What river, one might rightfully ask? Transforming the river into the concrete channel we see today began in 1938, and demanded thirty years and over 3.5 million barrels of concrete. The resulting piece of infrastructure moved far enough from the image of a river to be renamed LA River Flood Control Channel. Years of mobilization and advocacy by a number of non-profit and other environmentalist groups culminated in the US EPA’s decision in 2010 to regard the LA River as a ‘navigable waterway.’ Doing so repositioned the LA River under the protection of the Clean Water Act while opening it up to recreational activities such as biking and kayaking.

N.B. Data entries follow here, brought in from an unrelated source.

/-- Port e may send a frame of the lowest priority: nothing of a higher one waits (R558, R559). (DESIGN CHOICE, notes/assumptions/29.md.) -/
def mayStream (s : State) (e : Nat) : Bool := hears s e && !paused s e && (partGet s e).resp.isEmpty

/-- The records of queue q beyond port e's delivery pointer. -/
def streamRecs (s : State) (e q : Nat) : List Ent := (fromPtr (dlvOf s q e) (queueGet s q).ents).filter (fun x => x.kind != kFill)

/-- They fill a frame: they are more than the next frame takes, or leave no room in it for the shortest record (R556). (DEDUCED,
notes/assumptions/62.md.) -/
def streamFills (s : State) (e q : Nat) : Bool :=
  let mtu := fld s (R.P_ETH_MTU e) F.P_ETH_MTU_MTU
  let l := (takeRecs ((mtu - 24) / 4) false (fromPtr (dlvOf s q e) (queueGet s q).ents)).take 255
  decide (l.length < (streamRecs s e q).length) || l.length == 255 || decide (mtu < 24 + sumNat (l.map (fun y => 4 + 16 * y.1.lines)) + 20)

/-- The elapsed time at which the oldest of them has waited for FLUSH (R556). -/
def flushAt (s : State) (e q : Nat) : Nat :=
  ((streamRecs s e q).head?.map (·.wrote)).getD 0 + 1000 * fld s (R.P_ETH_FLUSH e) F.P_ETH_FLUSH_FLUSH

/-- A frame of queue q is to be sent on port e (R556). -/
def streamDue (s : State) (e q : Nat) : Bool :=
  streamsTo s q e && !(streamRecs s e q).isEmpty && (streamFills s e q || decide (flushAt s e q ≤ s.elapsed))

/-- The queue whose turn it is on port e: of those due, the first after the one served last, in ascending order and round (R556). -/
def streamTurn (s : State) (e : Nat) : Option Nat :=
  let last := (partGet s e).lastQ
  ((partGet s e).streams.filter (streamDue s e)).foldl
    (fun a q => match a with | some b => if (q + 127 - last) % 128 < (b + 127 - last) % 128 then some q else a | none => some q) none

/-- The path from the queues to port e is open. -/
def egressOpen (s : State) : Bool := !fieldAway s && !ownerAway s trellisAddr && !coreAway s

/-- The state at the moment a frame of queue q leaves port e on its own account: at once where one is due, else when the oldest of its
records has waited for FLUSH (R556). -/
def streamMoment (s : State) (e q : Nat) : State := if (streamTurn s e).isSome || !streamsTo s q e then s else toElapsed (flushAt s e q) s

/-- A stream frame of queue q leaves port e, in its turn (R551, R554 to R558). (DESIGN CHOICE, notes/assumptions/29.md.) -/
def streamLeaves (e : EthNo) (q : Nat) (mem : MemErr) (s0 : State) : State :=
  let s := streamMoment s0 e.val q
  let u := partGet s e.val
  if !mayStream s e.val || !egressOpen s || streamTurn s e.val != some q || (u.turn && !u.fwd.isEmpty) then s0
  else match nextStream s e.val q (ckqBad mem) with
    | none => s0
    | some (bytes, ptr, part, done) =>
      let s := setReg (R.TR_SUB_DLV q e.val) (wordOf ptr) (ethCnt e.val 1 (memErrs mem s))
      let sseq := (tabGet (fun _ => 0) u.sseq q + 1) % 65536
      let s := partMod e.val (fun u => { u with turn := true, lastQ := q, badRecs := u.badRecs - done, sseq := tabSet (fun _ => 0) u.sseq q sseq
                                                part := tabSet (fun _ => 0) u.part q part }) s
      addSent (.stream e q (etherHead s e.val (etherAddr s (R.P_ETH_DSTLO e.val) (R.P_ETH_DSTHI e.val)) ++ bytes)) s

/-- A stream frame could leave port e now. -/
def streamReady (s : State) (e : Nat) : Bool := egressOpen s && (streamTurn s e).isSome

/-- The oldest frame buffered for port e leaves, in turn with stream frames (R557, R558). (DESIGN CHOICE, notes/assumptions/29.md.) -/
def forwardLeaves (e : EthNo) (s : State) : State :=
  match (partGet s e.val).fwd with
  | [] => s
  | f :: rest =>
    if !mayStream s e.val || (!(partGet s e.val).turn && streamReady s e.val) then s
    else addSent (.forwarded e f) (ethCnt e.val 1 (partMod e.val (fun u => { u with fwd := rest, turn := false }) s))

-- ---------------------------------------------------------------- the MDIO master (R574)

/-- The management frame ends; a read leaves its value. -/
def mdioEnds (data : BitVec 16) (s : State) : State :=
  if !flag s R.P0_MDIO_CMD F.P0_MDIO_CMD_BUSY then s
  else
    let s := setFlag R.P0_MDIO_CMD F.P0_MDIO_CMD_BUSY false s
    if fld s R.P0_MDIO_CMD F.P0_MDIO_CMD_OP ≥ 2 then setFld R.P0_MDIO_CMD F.P0_MDIO_CMD_DATA data.toNat s else s

-- ---------------------------------------------------------------- a register READ that waits too long (R33, R520)

/-- A register READ, which the limit of R33 covers. -/
def plainRead (c : Cmd) : Bool :=
  c.op == opREAD && (blockAt c.addr.toNat).kind != .win && (blockAt c.addr.toNat).kind != .flash

/-- 250 µs have passed since a READ that waits reached the arbiter (R33, R520). (DEDUCED, notes/assumptions/32.md.) (DEDUCED, notes/assumptions/59.md.) -/
def readLimit (p : Partner) (tag : BitVec 16) (same : Bool) (s : State) : State :=
  match s.stalled.find? (fun x => x.1 == p.val && x.2.tag == tag && plainRead x.2) with
  | none => s
  | some x =>
    let c := x.2
    let n := (c.word 0).toNat
    let s := match c.since with | some e => toElapsed (e + 250000) s | none => s
    let s := { s with stalled := s.stalled.filter (· != x) }
    if same then
      let y := readBlock c.addr.toNat n s
      let s := raceHost (evt (R.P_EVT p.val) F.P_EVT_RACE y.2)
      answerCmd p.val c (if overruns c.addr.toNat n then stOVERRUN else stOK) true y.1 s
    else answerCmd p.val c stTIMEOUT false (List.replicate n 0) s

/-- The limit of a window READ that waits for its port (R171). -/
def windowLimit (n : Nat) (same : Bool) (rx : List Byte) (s : State) : State :=
  if (portGet s n).winQ.any (fun w => !w.write) then winReadLimit n same rx s
  else match s.stalled.find? (fun x => x.2.op == opREAD && (blockAt x.2.addr.toNat).kind = .win && winPort x.2.addr.toNat == n) with
    | none => s
    | some x =>
      let s := match x.2.since with | some e => toElapsed (e + 1000000 * fld s (R.CW_TLIM n) F.CW_TLIM_LIMIT) s | none => s
      let s := evt (R.CW_EVT n) F.CW_EVT_TMO { s with stalled := s.stalled.filter (· != x) }
      answerCmd x.1 x.2 stTIMEOUT false (List.replicate (x.2.word 0).toNat 0) s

Today, the project of transforming the LA River into an urban park in the name of revitalization and restoration is currently in the hands of River LA, a non-profit organization that is comprised of developers and public officials. River LA is working with the Mayor’s Office in conjunction with Frank Gehry, world-renowned architect whose work, at least in this context, might call to question the private nature of public space. Gehry is said to be working off of the LA River Revitalization Master Plan that was completed in 2007, an effort that involved active public advocates and other stakeholders, in what is affectionately downgraded to participatory design. Having worked on the LA River plan since 2015 without active and systematic public participation in envisioning the river’s future, and without revealing any of the design ideas currently underway, Gehry nevertheless points out that the research his office has undertaken with LA River and the Mayor’s Office is necessary in producing a necessary common language.
The LA River’s revitalization and restoration promoted by various stakeholders, city planners and developers working together, suggests a green oasis that we can revert to. Images of a tame and ecologically vibrant river are conjured up, an Eden of sorts. The promise of plants and wildlife taking over the concrete, competing with it, hiding it, providing a sanctuary for lost species and people recreating in the middle of industrial Los Angeles, perpetuates the myth of the sustainable city.
What does it mean for planners and policy to manage nature in the city? In both of the urban-natures discussed here planners, as both makers and representatives of policy, are overlooked designers and the urban public is the dismissed client in most of the literature surrounding designer-client relationships. By most measures planners, and the civic institutions they represent, are active managers, agents who rely on specific, often narrow in scope, scientific tools and technology in the making of environments. And the implications for urbanism are nearly absolute if we were to take seriously the position that the management of the environment is the making of the environment. Revitalization and restoration are as much nostalgic calls to futuristic urban-natures as they are tools for the ongoing securitization of property rights and, by extension, the persistent perception of the sustainable city as a depository for wealth.